Ashford,
Alabama was still a small town in the rural south when my mom and I
moved there when I was four. It was a place where farmers and their
families came to buy groceries, clothing and anything else they
needed. My mom worked at a cotton gin that also sold pesticide and
fertilizer. My grandfather owned a machine shop that existed to
repair farm equipment and build peanut trailers and such other things
as farmers needed. Every business in town was kept in business by the
farmers. These farmers were self-employed. They had to be jack of all
trades and worked doing what needed to be done without regard to 9 to
5 schedules or any schedule more exact than getting it all done. They
were always busy doing things that had to get done but seldom had
appointments to keep at an exact time.
Everyone
else sold something or provided some service to the farmers and
needed to be at their place of business ready to do business when the
farmers needed something and dropped by to get it. For example, I
worked for my grandfather every summer at the machine shop. I never
saw hours posted. We were typically there by 9 am and where almost
always there by ten but there were exceptions. We were all on farmer
time, which is not 9 to 5 or tightly scheduled by exact time
appointments but is more about being there to do your business so
many more times than not when the farmer drops by that the farmer
feels safe just dropping by and will be surprised and disappointed
not to find you there.

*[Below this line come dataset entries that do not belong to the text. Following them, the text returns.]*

-- ==== Sys2Proof/Machine/Dispatch.lean ====
section
/-! DEFINITION. The meaning of every command: one arm per constructor. -/

namespace Sys2Proof.Machine

def exec (i : Instr) (s : State) : Host.Outcome State Fault Refusal :=
  match i with
  | .identify p => Sys2Proof.Machine.execIdentify p s
  | .getState p => Sys2Proof.Machine.execGetState p s
  | .setFeature p => Sys2Proof.Machine.execSetFeature p s
  | .getFeature p => Sys2Proof.Machine.execGetFeature p s
  | .echo p => Sys2Proof.Machine.execEcho p s
  | .abortCommand p => Sys2Proof.Machine.execAbortCommand p s
  | .createCq p => Sys2Proof.Machine.execCreateCq p s
  | .createSq p => Sys2Proof.Machine.execCreateSq p s
  | .deleteSq p => Sys2Proof.Machine.execDeleteSq p s
  | .deleteCq p => Sys2Proof.Machine.execDeleteCq p s
  | .bindChannel p => Sys2Proof.Machine.execBindChannel p s
  | .unbindChannel p => Sys2Proof.Machine.execUnbindChannel p s
  | .channelConfig p => Sys2Proof.Machine.execChannelConfig p s
  | .channelStart p => Sys2Proof.Machine.execChannelStart p s
  | .channelStop p => Sys2Proof.Machine.execChannelStop p s
  | .channelDrain p => Sys2Proof.Machine.execChannelDrain p s
  | .channelReset p => Sys2Proof.Machine.execChannelReset p s
  | .channelStatus p => Sys2Proof.Machine.execChannelStatus p s
  | .cueAlloc p => Sys2Proof.Machine.execCueAlloc p s
  | .cueFree p => Sys2Proof.Machine.execCueFree p s
  | .cueSet p => Sys2Proof.Machine.execCueSet p s
  | .propPoolConfig p => Sys2Proof.Machine.execPropPoolConfig p s
  | .actConfig p => Sys2Proof.Machine.execActConfig p s
  | .actStart p => Sys2Proof.Machine.execActStart p s
  | .actStop p => Sys2Proof.Machine.execActStop p s
  | .streamConfig p => Sys2Proof.Machine.execStreamConfig p s
  | .linkUp p => Sys2Proof.Machine.execLinkUp p s
  | .linkDown p => Sys2Proof.Machine.execLinkDown p s
  | .pinAssign p => Sys2Proof.Machine.execPinAssign p s
  | .protectPropose p => Sys2Proof.Machine.execProtectPropose p s
  | .protectCountersign p => Sys2Proof.Machine.execProtectCountersign p s
  | .protectWithdraw p => Sys2Proof.Machine.execProtectWithdraw p s
  | .protectRead p => Sys2Proof.Machine.execProtectRead p s
  | .powerState p => Sys2Proof.Machine.execPowerState p s
  | .memLogRead p => Sys2Proof.Machine.execMemLogRead p s
  | .retirePage p => Sys2Proof.Machine.execRetirePage p s
  | .markChip p => Sys2Proof.Machine.execMarkChip p s
  | .scrubConfig p => Sys2Proof.Machine.execScrubConfig p s
  | .scrubNow p => Sys2Proof.Machine.execScrubNow p s
  | .runBist p => Sys2Proof.Machine.execRunBist p s
  | .bistResult p => Sys2Proof.Machine.execBistResult p s
  | .traceConfig p => Sys2Proof.Machine.execTraceConfig p s
  | .traceRead p => Sys2Proof.Machine.execTraceRead p s
  | .timeSet p => Sys2Proof.Machine.execTimeSet p s
  | .timeAdjust p => Sys2Proof.Machine.execTimeAdjust p s
  | .timeCapture p => Sys2Proof.Machine.execTimeCapture p s
  | .patchStage p => Sys2Proof.Machine.execPatchStage p s
  | .patchActivate p => Sys2Proof.Machine.execPatchActivate p s
  | .patchList p => Sys2Proof.Machine.execPatchList p s
  | .configSnapshot p => Sys2Proof.Machine.execConfigSnapshot p s
  | .configRestore p => Sys2Proof.Machine.execConfigRestore p s
  | .move c => Sys2Proof.Machine.execMove c s
  | .runScript c => Sys2Proof.Machine.execRunScript c s
  | .fill c => Sys2Proof.Machine.execFill c s
  | .cue c => Sys2Proof.Machine.execCue c s
  | .callChain c => Sys2Proof.Machine.execCallChain c s
  | .link c => Sys2Proof.Machine.execLink c s
  | .scriptMove c => Sys2Proof.Machine.execScriptMove c s
  | .move3 c => Sys2Proof.Machine.execMove3 c s
  | .nop c => Sys2Proof.Machine.execNop c s
  | .seta c => Sys2Proof.Machine.execSeta c s
  | .adda c => Sys2Proof.Machine.execAdda c s
  | .setk c => Sys2Proof.Machine.execSetk c s
  | .addk c => Sys2Proof.Machine.execAddk c s
  | .loop c => Sys2Proof.Machine.execLoop c s
  | .branch c => Sys2Proof.Machine.execBranch c s
  | .endScript c => Sys2Proof.Machine.execEndScript c s
  | .halt c => Sys2Proof.Machine.execHalt c s
  | .waitCue c => Sys2Proof.Machine.execWaitCue c s
  | .waitt c => Sys2Proof.Machine.execWaitt c s
  | .signal c => Sys2Proof.Machine.execSignal c s
  | .fence c => Sys2Proof.Machine.execFence c s
  | .take c => Sys2Proof.Machine.execTake c s
  | .give c => Sys2Proof.Machine.execGive c s
  | .stamp c => Sys2Proof.Machine.execStamp c s
  | .irq c => Sys2Proof.Machine.execIrq c s
  | .waitTimeout c => Sys2Proof.Machine.execWaitTimeout c s
  | .takeTimeout c => Sys2Proof.Machine.execTakeTimeout c s
  | .waittInstant c => Sys2Proof.Machine.execWaittInstant c s
  | .sqTailDoorbell via t q value => Sys2Proof.Machine.execSqTailDoorbell via t q value s
  | .cqHeadDoorbell via t q value => Sys2Proof.Machine.execCqHeadDoorbell via t q value s
  | .sqEntryFetch t q idx ended bytes ecc => Sys2Proof.Machine.execSqEntryFetch t q idx ended bytes ecc s
  | .periodStart a => Sys2Proof.Machine.execPeriodStart a s
  | .curtain c => Sys2Proof.Machine.execCurtain c s
  | .callTime => Sys2Proof.Machine.execCallTime s
  | .timePaceRelease c => Sys2Proof.Machine.execTimePaceRelease c s
  | .rateCredit c => Sys2Proof.Machine.execRateCredit c s
  | .admission h => Sys2Proof.Machine.execAdmission h s
  | .beat h => Sys2Proof.Machine.execBeat h s
  | .readDataReturn c ended bytes ecc => Sys2Proof.Machine.execReadDataReturn c ended bytes ecc s
  | .retry c => Sys2Proof.Machine.execRetry c s
  | .writeArrivalReadback c target ended bytes ecc => Sys2Proof.Machine.execWriteArrivalReadback c target ended bytes ecc s
  | .stopTakesEffect c => Sys2Proof.Machine.execStopTakesEffect c s
  | .shadowSwap c => Sys2Proof.Machine.execShadowSwap c s
  | .watchmanScan => Sys2Proof.Machine.execWatchmanScan s
  | .prompterStall => Sys2Proof.Machine.execPrompterStall s
  | .cfgCrcPass => Sys2Proof.Machine.execCfgCrcPass s
  | .proposalExpiry => Sys2Proof.Machine.execProposalExpiry s
  | .unlock a => Sys2Proof.Machine.execUnlock a s
  | .updateStrobe a => Sys2Proof.Machine.execUpdateStrobe a s
  | .timedStrobeArm a => Sys2Proof.Machine.execTimedStrobeArm a s
  | .discard a => Sys2Proof.Machine.execDiscard a s
  | .timedStrobeApply page => Sys2Proof.Machine.execTimedStrobeApply page s
  | .cfgRefWrite a => Sys2Proof.Machine.execCfgRefWrite a s
  | .tPropAlloc a => Sys2Proof.Machine.execTPropAlloc a s
  | .tPropFree a => Sys2Proof.Machine.execTPropFree a s
  | .tCueSet a => Sys2Proof.Machine.execTCueSet a s
  | .traceMark a => Sys2Proof.Machine.execTraceMark a s
  | .softReset a => Sys2Proof.Machine.execSoftReset a s
  | .adminEnable a => Sys2Proof.Machine.execAdminEnable a s
  | .adminDisable a => Sys2Proof.Machine.execAdminDisable a s
  | .shadowArm a => Sys2Proof.Machine.execShadowArm a s
  | .shadowDisarm a => Sys2Proof.Machine.execShadowDisarm a s
  | .strobeArm a => Sys2Proof.Machine.execStrobeArm a s
  | .ppsOutConfig a => Sys2Proof.Machine.execPpsOutConfig a s
  | .stageManagerDesignation a => Sys2Proof.Machine.execStageManagerDesignation a s
  | .memBoardWrite a => Sys2Proof.Machine.execMemBoardWrite a s
  | .apertureMove a => Sys2Proof.Machine.execApertureMove a s
  | .sysrefArm a => Sys2Proof.Machine.execSysrefArm a s
  | .prbsErrRead a => Sys2Proof.Machine.execPrbsErrRead a s
  | .pinOutWrite a => Sys2Proof.Machine.execPinOutWrite a s
  | .viewWrite a => Sys2Proof.Machine.execViewWrite a s
  | .lowWordRead a => Sys2Proof.Machine.execLowWordRead a s
  | .lowWordWrite a => Sys2Proof.Machine.execLowWordWrite a s
  | .rearm a => Sys2Proof.Machine.execRearm a s
  | .registerWrite a => Sys2Proof.Machine.execRegisterWrite a s
  | .read addr tokens last more => Sys2Proof.Machine.execRead addr tokens last more s
  | .write addr bytes => Sys2Proof.Machine.execWrite addr bytes s
  | .houseWordPerform => Sys2Proof.Machine.execHouseWordPerform s
  | .status addr full => Sys2Proof.Machine.execStatus addr full s
  | .mboxPush addr bytes => Sys2Proof.Machine.execMboxPush addr bytes s
  | .mboxPop addr bytes => Sys2Proof.Machine.execMboxPop addr bytes s
  | .bar2Access a => Sys2Proof.Machine.execBar2Access a s
  | .bar4Access a => Sys2Proof.Machine.execBar4Access a s
  | .postedWriteDrain port ecc => Sys2Proof.Machine.execPostedWriteDrain port ecc s
  | .bar3Access port write off size data => Sys2Proof.Machine.execBar3Access port write off size data s
  | .configurationRequest a => Sys2Proof.Machine.execConfigurationRequest a s
  | .receivedCompletion port tag status bytes => Sys2Proof.Machine.execReceivedCompletion port tag status bytes s
  | .completionTimeout port tag => Sys2Proof.Machine.execCompletionTimeout port tag s
  | .lbReadyTimeout => Sys2Proof.Machine.execLbReadyTimeout s
  | .perstN port low => Sys2Proof.Machine.execPerstN port low s
  | .hotReset port => Sys2Proof.Machine.execHotReset port s
  | .pcieLinkDown port => Sys2Proof.Machine.execPcieLinkDown port s
  | .ppsIn vernier => Sys2Proof.Machine.execPpsIn vernier s
  | .atPpsTimeout => Sys2Proof.Machine.execAtPpsTimeout s
  | .slewEnd => Sys2Proof.Machine.execSlewEnd s
  | .ppsOut => Sys2Proof.Machine.execPpsOut s
  | .strobeEvent n => Sys2Proof.Machine.execStrobeEvent n s
  | .captureEdge n rise vernier => Sys2Proof.Machine.execCaptureEdge n rise vernier s
  | .refclkLoss => Sys2Proof.Machine.execRefclkLoss s
  | .refclkReturn => Sys2Proof.Machine.execRefclkReturn s
  | .pllUnlock => Sys2Proof.Machine.execPllUnlock s
  | .dreq p level => Sys2Proof.Machine.execDreq p level s
  | .cueIn p rise => Sys2Proof.Machine.execCueIn p rise s
  | .wake p rise => Sys2Proof.Machine.execWake p rise s
  | .pinSettleEnd p => Sys2Proof.Machine.execPinSettleEnd p s
  | .rxUnitAppend e bytes stamp => Sys2Proof.Machine.execRxUnitAppend e bytes stamp s
  | .txTake e len ecc => Sys2Proof.Machine.execTxTake e len ecc s
  | .tdmMasterFrame n => Sys2Proof.Machine.execTdmMasterFrame n s
  | .tdmFrameSync n bit => Sys2Proof.Machine.execTdmFrameSync n bit s
  | .tdmLockLoss n => Sys2Proof.Machine.execTdmLockLoss n s
  | .sysrefEvent vernier edge misses => Sys2Proof.Machine.execSysrefEvent vernier edge misses s
  | .sysrefPulse => Sys2Proof.Machine.execSysrefPulse s
  | .devclkStamp vernier => Sys2Proof.Machine.execDevclkStamp vernier s
  | .devclkLoss => Sys2Proof.Machine.execDevclkLoss s
  | .codeGroupSync n => Sys2Proof.Machine.execCodeGroupSync n s
  | .ilas n mismatch => Sys2Proof.Machine.execIlas n mismatch s
  | .frameRelease n fits => Sys2Proof.Machine.execFrameRelease n fits s
  | .syncinHigh n => Sys2Proof.Machine.execSyncinHigh n s
  | .syncinLow n octets => Sys2Proof.Machine.execSyncinLow n octets s
  | .codeGroupError lane => Sys2Proof.Machine.execCodeGroupError lane s
  | .laneLockLoss lane => Sys2Proof.Machine.execLaneLockLoss lane s
  | .linkUpTimeout l bitClock => Sys2Proof.Machine.execLinkUpTimeout l bitClock s
  | .idleDescent => Sys2Proof.Machine.execIdleDescent s
  | .descent => Sys2Proof.Machine.execDescent s
  | .exitToLit snapshotGood => Sys2Proof.Machine.execExitToLit snapshotGood s
  | .porN => Sys2Proof.Machine.execPorN s
  | .resetN => Sys2Proof.Machine.execResetN s
  | .startupStep answer => Sys2Proof.Machine.execStartupStep answer s
  | .bootConfirmation => Sys2Proof.Machine.execBootConfirmation s
  | .dramScrubRead dc line ecc => Sys2Proof.Machine.execDramScrubRead dc line ecc s
  | .sramScrub fifo word ecc => Sys2Proof.Machine.execSramScrub fifo word ecc s
  | .scrubNowDone found => Sys2Proof.Machine.execScrubNowDone found s
  | .retirementSwitch found => Sys2Proof.Machine.execRetirementSwitch found s
  | .summaryWrite => Sys2Proof.Machine.execSummaryWrite s
  | .refresh rank postpone => Sys2Proof.Machine.execRefresh rank postpone s
  | .dramTemperaturePoll hot => Sys2Proof.Machine.execDramTemperaturePoll hot s
  | .thermalSample tj => Sys2Proof.Machine.execThermalSample tj s
  | .thermalBudgetUpdate => Sys2Proof.Machine.execThermalBudgetUpdate s
  | .lifeWriteback => Sys2Proof.Machine.execLifeWriteback s
  | .healthEvaluation => Sys2Proof.Machine.execHealthEvaluation s
  | .rotatingTest => Sys2Proof.Machine.execRotatingTest s
  | .inServiceFault f => Sys2Proof.Machine.execInServiceFault f s
  | .handoverSwitch => Sys2Proof.Machine.execHandoverSwitch s
  | .bistTestEnd target unit observed failing passed => Sys2Proof.Machine.execBistTestEnd target unit observed failing passed s
  | .traceExport => Sys2Proof.Machine.execTraceExport s
  | .extest => Sys2Proof.Machine.execExtest s
  | .idcode => Sys2Proof.Machine.execIdcode s
  | .samplePreload => Sys2Proof.Machine.execSamplePreload s
  | .highz => Sys2Proof.Machine.execHighz s
  | .clamp => Sys2Proof.Machine.execClamp s
  | .extestPulse => Sys2Proof.Machine.execExtestPulse s
  | .extestTrain => Sys2Proof.Machine.execExtestTrain s
  | .bypass => Sys2Proof.Machine.execBypass s
  | .trstN => Sys2Proof.Machine.execTrstN s
  | .fetchReturn c ended bytes ecc => Sys2Proof.Machine.execFetchReturn c ended bytes ecc s
  | .longCommandFinish source ended => Sys2Proof.Machine.execLongCommandFinish source ended s
  | .resetProofTimeout c => Sys2Proof.Machine.execResetProofTimeout c s
  | .hostLinkUp port speed width => Sys2Proof.Machine.execHostLinkUp port speed width s
  | .unlockWindowExpiry page via => Sys2Proof.Machine.execUnlockWindowExpiry page via s
  | .pulseEnd o => Sys2Proof.Machine.execPulseEnd o s
  | .pinParkEnd p => Sys2Proof.Machine.execPinParkEnd p s
  | .lbBeatEnd data => Sys2Proof.Machine.execLbBeatEnd data s
  | .writeBurstComplete w ended ecc => Sys2Proof.Machine.execWriteBurstComplete w ended ecc s
  | .laneLock lane => Sys2Proof.Machine.execLaneLock lane s
  | .misplacedAlignmentCharacter lane => Sys2Proof.Machine.execMisplacedAlignmentCharacter lane s
  | .devclkReturn => Sys2Proof.Machine.execDevclkReturn s
  | .lmfcBoundary l => Sys2Proof.Machine.execLmfcBoundary l s

end Sys2Proof.Machine
end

The occasional surprise is expected and
accepted as long as you are there so routinely that not being there
is a real surprise and so unusual that the farmer will still expect
you to be there the next time he drops by.
I always
walked fast enough in relation to other people during my adolescent
years to amuse others with my obvious frustration at the way almost
everyone else ambled and eased along. I could never stay with the
flow of traffic, either in the halls at school or anywhere else and
constantly felt that everyone else was in my way. It was not that I
was in a hurry to get anyplace. I knew where I wanted to go but
almost never had an appointment to keep or even any strong sense of
what time it was according to the clock. It just felt to me as if
everyone else just naturally oozed through the day at a pace that was
totally unnatural to me.
Later, when
my life changed and I had appointments with various people at
definite times, I would, at first, often simply forget to show up. I
was never aware of the ticking of the clock even as I was intensely
aware of how much more slowly most of the people around me moved than
the pace that felt natural to me. I later learned to compensate by
wearing a wrist watch and looking at it often as a symptom of my
low-level frustration at being out of sync with most of the people
who flowed through their own lives around me as I moved through my
own at a frustrated crawl from my perspective but break-neck speed
from theirs. I always remind myself of the white rabbit from Lewis
Carroll’s work and often describe myself that way to others as a
form of self-depreciating humor intended to signal my awareness of
looking silly and my lack of offense at the amusement others find in
my constant, mad dash to wherever it is I happen to be going at any
given time.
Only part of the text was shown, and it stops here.